**Task prompt**
Up to and including the line with "telegram : v.flags.ftValid", repeat every line of the listing exactly, beginning at the first.

**Records to use**
-- ==== Sys2Proof/Laws/ParseInv.lean ====
section
/-! SUPPORT. Parse keeps the invariant: the view it leaves, the sizes of what it loads, and the chain table. -/

namespace Sys2Proof.Machine

/-! ### The view of a radio-class packet -/

/-- What a radio-class view of category `c` has while the rows of R206 are applied. -/
structure RadioView (c : Byte) (v : View) : Prop where
  rorg : v.rorg = c
  code : v.code = 0
  chainIdx : v.chainIdx = 0
  chainSeq : v.chainSeq = 0
  chainProp : v.chainProp = false
  chainValid : v.chainValid = false
  degraded : v.flags.degraded = false
  manuf : v.flags.manufValid = false → v.manuf = 0
  cmd : v.flags.cmdValid = false → v.cmd = 0
  ute : c ≠ pRorgUte →
    v.uteReq = 0 ∧ v.uteChannel = 0 ∧ v.uteRorg = 0 ∧ v.flags.unidir = false ∧ v.flags.respExpected = false
  telegram : v.flags.ftValid = true → v.flags.containsEep = true ∨ c = pRorgUte
  maker : v.flags.manufValid = true → v.flags.containsEep = true ∨ c = pRorgMsc ∨ c = pRorgUte

/-- What it has once they are: a 4BS identity and a UTE identity are whole. -/
structure RadioDone (c : Byte) (v : View) : Prop extends RadioView c v where
  identity : v.flags.containsEep = true →
    c = pRorg4bs ∧ v.flags.learn = true ∧ v.flags.ftValid = true ∧ v.flags.manufValid = true
  uteIdentity : c = pRorgUte → v.flags.ftValid = true ∧ v.flags.manufValid = true

theorem RadioView.attributes (t : Byte) (d o : List Byte) :
    RadioView (category d) (radioAttributes t d o View.cleared) := by
  constructor <;> simp [radioAttributes, View.cleared]

theorem RadioView.setLearn {c : Byte} {v : View} (h : RadioView c v) (x : Bool) : RadioView c (v.setLearn x) := { h with }

theorem RadioView.learnRow {c : Byte} {v : View} (h : RadioView c v) (u : Nat) (b : List Bool) :
    RadioView c (learnRow c u b v) := by
  unfold Machine.learnRow
  split
  · exact h.setLearn _
  · exact h

/-- A telegram whose identity rows are still to come: no flag of an identity is set. -/
def View.noIdentity (v : View) : Prop :=
  v.flags.containsEep = false ∧ v.flags.ftValid = false ∧ v.flags.manufValid = false

theorem View.noIdentity.learnRow {v : View} (h : v.noIdentity) (c : Byte) (u : Nat) (b : List Bool) :
    (learnRow c u b v).noIdentity := by
  unfold Machine.learnRow
  split
  · exact h
  · exact h

theorem RadioView.eepRow {c : Byte} {v : View} (h : RadioView c v) (hn : v.noIdentity) (u : Nat) (b : List Bool) :
    RadioView c (eepRow c u b v) := by
  obtain ⟨-, hf, hm⟩ := hn
  unfold Machine.eepRow
  split
  · exact { h with telegram := fun hx => by simp [hf] at hx, maker := fun hx => by simp [hm] at hx }
  · exact h

theorem RadioView.identityRow {c : Byte} {v : View} (h : RadioView c v) (u : Nat) (b : List Bool) :
    RadioView c (identityRow c u b v) := by
  unfold Machine.identityRow
  split
  · rename_i hc
    exact
      { h with
        manuf := fun hm => (by cases hm), telegram := fun _ => .inl hc.2.2.2, maker := fun _ => .inl hc.2.2.2 }
  · exact h

theorem RadioView.mscRow {c : Byte} {v : View} (h : RadioView c v) (u : Nat) (b : List Bool) :
    RadioView c (mscRow c u b v) := by
  unfold Machine.mscRow
  split
  · rename_i hc
    exact { h with manuf := fun hm => (by cases hm), maker := fun _ => .inr (.inl hc.1) }
  · exact h

theorem RadioView.uteRow {c : Byte} {v : View} (h : RadioView c v) (d : List Byte) (b : List Bool) :
    RadioView c (uteRow c d b v) := by
  unfold Machine.uteRow
  split
  · rename_i hc
    exact
      { h with
        manuf := fun hm => (by cases hm), ute := fun hn => absurd hc hn
        telegram := fun _ => .inr hc, maker := fun _ => .inr (.inr hc) }
  · exact h

/-- The two 4BS rows together: CONTAINS_EEP is set only with the whole identity. -/
theorem identityRow_eepRow {c : Byte} {u : Nat} {b : List Bool} {v : View} (hn : v.noIdentity)
    (h : (identityRow c u b (eepRow c u b v)).flags.containsEep = true) :
    c = pRorg4bs ∧ (identityRow c u b (eepRow c u b v)).flags.learn = true ∧
      (identityRow c u b (eepRow c u b v)).flags.ftValid = true ∧
      (identityRow c u b (eepRow c u b v)).flags.manufValid = true := by
  by_cases he : c = pRorg4bs ∧ 3 ≤ u ∧ v.flags.learn = true
  · have hr : eepRow c u b v = { v with flags := { v.flags with containsEep := b.getD (8 * u - 8) false } } := if_pos he
    rw [hr] at h ⊢
    unfold Machine.identityRow at h ⊢
    split at h
    · rename_i hc
      rw [if_pos hc]
      exact ⟨he.1, he.2.2, rfl, rfl⟩
    · rename_i hc
      exact absurd ⟨he.1, he.2.1, he.2.2, h⟩ hc
  · have hr : eepRow c u b v = v := if_neg he
    rw [hr] at h ⊢
    unfold Machine.identityRow at h
    split at h
    · rename_i hc
      exact absurd ⟨hc.1, hc.2.1, hc.2.2.1⟩ he
    · rw [hn.1] at h
      cases h

theorem RadioView.subFields {v : View} (d : List Byte) (u : Nat) (b : List Bool) (h : RadioView (category d) v)
    (hn : v.noIdentity) : RadioDone (category d) (subFields d u b v) := by
  have hl := hn.learnRow (category d) u b
  have h3 := ((h.learnRow u b).eepRow hl u b).identityRow u b
  have hid := identityRow_eepRow (c := category d) (u := u) (b := b) hl
  unfold Machine.subFields
  dsimp only
  generalize Machine.identityRow (category d) u b
    (Machine.eepRow (category d) u b (Machine.learnRow (category d) u b v)) = w at h3 hid
  refine { (h3.mscRow u b).uteRow d b with identity := fun he => ?_, uteIdentity := fun hc => ?_ }
  · have he' : w.flags.containsEep = true := by
      unfold Machine.uteRow Machine.mscRow at he
      split at he <;> split at he <;> exact he
    obtain ⟨hc, hr⟩ := hid he'
    refine ⟨hc, ?_⟩
    have hw : Machine.uteRow (category d) d b (Machine.mscRow (category d) u b w) = w := by
      simp [Machine.uteRow, Machine.mscRow, hc, pRorg4bs, pRorgUte, pRorgMsc]
    rw [hw]
    exact hr
  · simp [Machine.uteRow, hc]

theorem RadioDone.withCommand {c : Byte} {v : View} (h : RadioDone c v) (cmd : Option Byte) :
    RadioDone c (v.withCommand cmd) := by
  unfold View.withCommand
  split
  · exact { h with cmd := fun hm => (by cases hm) }
  · exact h

theorem RadioDone.withRequest {c : Byte} {v : View} (h : RadioDone c v) (req : Req) : RadioDone c (v.withRequest req) := by
  unfold View.withRequest
  split
  · exact h
  · exact { h with }

theorem RadioDone.found {c : Byte} {v : View} (h : RadioDone c v) (x : Bool) :
    RadioDone c { v with flags := { v.flags with profileFound := x } } := { h with }

/-- The view the field step leaves. -/
theorem RadioDone.fieldStep {k : Byte} {s : State} (h : RadioDone k s.view) (c : Byte) (cmd : Option Byte) (req : Req) :
    RadioDone k (fieldStep c cmd req s).view := by
  unfold Machine.fieldStep
  split
  · dsimp only
    split
    · exact h.withRequest req
    · exact (h.withRequest req).found true
  · exact h

/-- A radio-class view is a legal one. -/
theorem RadioDone.inv {c : Byte} {v : View} (h : RadioDone c v) {k : Variant} (hk : k = .radio ∨ k = .msc ∨ k = .ute)
    (hu : k = .ute ↔ c = pRorgUte) : View.Inv { v with variant := k } where
  nothing := fun hn => by rcases hk with rfl | rfl | rfl <;> cases hn
  plain := fun hn => by rcases hk with rfl | rfl | rfl <;> rcases hn with hn | hn | hn <;> cases hn
  identity := fun he => ⟨h.rorg.trans (h.identity he).1, (h.identity he).2⟩
  telegram := fun hf => (h.telegram hf).imp_right hu.mpr
  maker := fun hm => (h.maker hm).imp_right (Or.imp h.rorg.trans hu.mpr)
  uteIdentity := fun hn => ⟨h.rorg.trans (hu.mp hn), h.uteIdentity (hu.mp hn)⟩
  manuf := h.manuf
  cmd := h.cmd
  code := fun _ => h.code
  codeShown := fun hn => by rcases hk with rfl | rfl | rfl <;> rcases hn with hn | hn <;> cases hn
  ute := fun hn => h.ute fun hc => hn (hu.mpr hc)
  chain := fun _ => ⟨h.chainIdx, h.chainSeq, h.chainProp, h.chainValid⟩
  chained := fun hn => by rcases hk with rfl | rfl | rfl <;> cases hn
  degraded := fun hd => by
    have := h.degraded
    simp_all

/-- A packet dispatches UTE exactly when its category is P_RORG_UTE (R190). -/
theorem dispatchOf_eq_ute {cfg : Cfg} {t : Byte} {d : List Byte} : dispatchOf cfg t d = .ute ↔ category d = pRorgUte := by
  unfold dispatchOf
  cases d with
  | nil => simp [category, pRorgUte]
  | cons c d =>
    show _ ↔ c = pRorgUte
    dsimp only
    split
    · simp_all
    · split_ifs <;> simp_all

/-! ### The other views -/

theorem View.inv_degrade (t c : Byte) :
    View.Inv { View.cleared with variant := .generic, ptype := t, rorg := c,
                                 flags := { View.cleared.flags with degraded := true } } := by
  constructor <;> simp [View.cleared]

theorem View.inv_generic (t c : Byte) : View.Inv { View.cleared with variant := .generic, ptype := t, rorg := c } := by
  constructor <;> simp [View.cleared]

theorem View.inv_code (v : Variant) (hv : v = .response ∨ v = .event) (t c : Byte) :
    View.Inv { View.cleared with variant := v, ptype := t, rorg := c, code := c } := by
  rcases hv with rfl | rfl <;> constructor <;> simp [View.cleared]

theorem View.inv_fragment (prop : Bool) (t : Byte) (d o : List Byte) :
    View.Inv (fragmentView prop t d o View.cleared) := by
  constructor <;> simp [View.cleared, fragmentView]

/-- A completed chain's view: the re-entered parse's, shown as CHAINED with the fragment's control byte. -/
theorem View.Inv.completed {v : View} (h : v.Inv) (hv : v.variant ≠ .ute) (hc : ¬(v.variant = .response ∨ v.variant = .event))
    (hd : v.flags.degraded = true → v.flags.profileFound = false ∧ v.flags.learn = false) (i q : BitVec 4) (p : Bool) :
    View.Inv { v with variant := .chained, chainIdx := i, chainSeq := q, chainProp := p, chainValid := true } where
  nothing := fun hn => by cases hn
  plain := fun hn => by rcases hn with hn | hn | hn <;> cases hn
  identity := h.identity
  telegram := fun hf => .inl ((h.telegram hf).resolve_right hv)
  maker := fun hm => (h.maker hm).imp_right fun hx => .inl (hx.resolve_right hv)
  uteIdentity := fun hn => by cases hn
  manuf := h.manuf
  cmd := h.cmd
  code := fun _ => h.code hc
  codeShown := fun hn => by rcases hn with hn | hn <;> cases hn
  ute := fun _ => h.ute hv
  chain := fun hn => absurd rfl hn
  chained := fun _ => rfl
  degraded := fun hg => ⟨.inr rfl, hd hg⟩

/-! ### The parse of every variant but the chained -/

/-- Everything the invariant says but what it says of the view. -/
def State.InvButView (s : State) : Prop := ∀ v : View, v.Inv → (s.setView v).Inv

theorem State.Inv.butView {s : State} (h : s.Inv) : s.InvButView := fun _ hv => h.setView hv

theorem State.InvButView.setView {s : State} (h : s.InvButView) (v : View) : (s.setView v).InvButView := h

theorem State.InvButView.loadBits {s : State} (h : s.InvButView) {d : List Byte} (hd : d.length ≤ pDataCap) :
    (s.loadBits d).InvButView := fun _ hv =>
  { ((h View.cleared View.inv_cleared).loadBits hd) with viewInv := hv }

theorem State.InvButView.fieldStep {s : State} (h : s.InvButView) (c : Byte) (cmd : Option Byte) (req : Req) :
    (Machine.fieldStep c cmd req s).InvButView := by
  unfold Machine.fieldStep
  split
  · dsimp only
    split
    · exact h
    · rename_i x y hf
      obtain ⟨_, b, _, _, _, _, _, hb⟩ := findProfile_block hf
      intro v hv
      have h0 : ((s.setView View.cleared).setPsel (pselOf x y)).Inv := (h View.cleared View.inv_cleared).setPsel hb
      refine { h0.writeFields ?_ with viewInv := hv }
      split
      · exact fun _ hr => FieldRec.ok_of_mem_fieldDecode hr
      · exact fun _ hr => by cases hr
  · exact h

theorem State.Inv.degrade {s : State} (h : s.Inv) (hc : s.view = View.cleared) (t : Byte) (d : List Byte) :
    (Machine.degrade t d s).1.Inv := by
  unfold Machine.degrade
  rw [hc]
  exact h.setView (View.inv_degrade t (category d))

theorem State.Inv.parseRadio {s : State} (h : s.Inv) (hc : s.view = View.cleared) (v : Variant)
    (hk : v = .radio ∨ v = .msc ∨ v = .ute) (t : Byte) (d o : List Byte) (req : Req) (hd : d.length ≤ pDataCap)
    (hu : v = .ute ↔ category d = pRorgUte) : (Machine.parseRadio v t d o req s).1.Inv := by
  unfold Machine.parseRadio
  split
  · exact h.degrade hc t d
  · have hr : RadioView (category d) (radioAttributes t d o s.view) := by
      rw [hc]
      exact .attributes t d o
    have hn : ((radioAttributes t d o s.view).setLearn true).noIdentity := by
      rw [hc]
      exact ⟨rfl, rfl, rfl⟩
    have hb := h.butView.loadBits hd
    unfold parseRadioFull
    dsimp only
    apply (State.InvButView.fieldStep (hb.setView _) _ _ _)
    apply RadioDone.inv (c := category d) _ hk hu
    apply RadioDone.fieldStep
    exact (RadioView.subFields d _ _ (hr.setLearn true) hn).withCommand _

theorem dropProfile_view (s : State) (req : Req) : (s.dropProfile req).view = s.view := by
  unfold State.dropProfile
  split <;> rfl

theorem dropProfile_cfg (s : State) (req : Req) : (s.dropProfile req).cfg = s.cfg := by
  unfold State.dropProfile
  split <;> rfl

theorem dropProfile_chain (s : State) (req : Req) : (s.dropProfile req).chain = s.chain := by
  unfold State.dropProfile
  split <;> rfl

theorem State.Inv.parseWith {s : State} (h : s.Inv) (chained : State → State × ResultCode) (t : Byte) (d o : List Byte)
    (req : Req) (hd : d.length ≤ pDataCap)
    (hch : ∀ x : State, x.Inv → x.view = View.cleared → x.cfg = s.cfg → x.chain = s.chain → (chained x).1.Inv) :
    (Machine.parseWith chained t d o req s).1.Inv := by
  have h1 : (s.clearView.dropProfile req).Inv := h.clearView.dropProfile req
  have hv : (s.clearView.dropProfile req).view = View.cleared := dropProfile_view _ _
  unfold Machine.parseWith
  dsimp only
  split
  · unfold parseGeneric
    rw [hv]
    exact h1.setView (View.inv_generic t (category d))
  · unfold parseCode
    rw [hv]
    exact h1.setView (View.inv_code .response (.inl rfl) t (category d))
  · unfold parseCode
    rw [hv]
    exact h1.setView (View.inv_code .event (.inr rfl) t (category d))
  · rename_i hk
    exact h1.parseRadio hv .radio (.inl rfl) t d o req hd (by rw [← dispatchOf_eq_ute (cfg := s.cfg) (t := t), hk])
  · rename_i hk
    exact h1.parseRadio hv .msc (.inr (.inl rfl)) t d o req hd (by rw [← dispatchOf_eq_ute (cfg := s.cfg) (t := t), hk])
  · rename_i hk
    exact h1.parseRadio hv .ute (.inr (.inr rfl)) t d o req hd (by rw [← dispatchOf_eq_ute (cfg := s.cfg) (t := t), hk])
  · exact hch _ h1 hv (dropProfile_cfg _ _) (dropProfile_chain _ _)
  · unfold parseGeneric
    rw [hv]
    exact h1.setView (View.inv_generic t (category d))

end Sys2Proof.Machine
end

**Exercise answer**
-- ==== Sys2Proof/Laws/ParseInv.lean ====
section
/-! SUPPORT. Parse keeps the invariant: the view it leaves, the sizes of what it loads, and the chain table. -/

namespace Sys2Proof.Machine

/-! ### The view of a radio-class packet -/

/-- What a radio-class view of category `c` has while the rows of R206 are applied. -/
structure RadioView (c : Byte) (v : View) : Prop where
  rorg : v.rorg = c
  code : v.code = 0
  chainIdx : v.chainIdx = 0
  chainSeq : v.chainSeq = 0
  chainProp : v.chainProp = false
  chainValid : v.chainValid = false
  degraded : v.flags.degraded = false
  manuf : v.flags.manufValid = false → v.manuf = 0
  cmd : v.flags.cmdValid = false → v.cmd = 0
  ute : c ≠ pRorgUte →
    v.uteReq = 0 ∧ v.uteChannel = 0 ∧ v.uteRorg = 0 ∧ v.flags.unidir = false ∧ v.flags.respExpected = false
  telegram : v.flags.ftValid = true → v.flags.containsEep = true ∨ c = pRorgUte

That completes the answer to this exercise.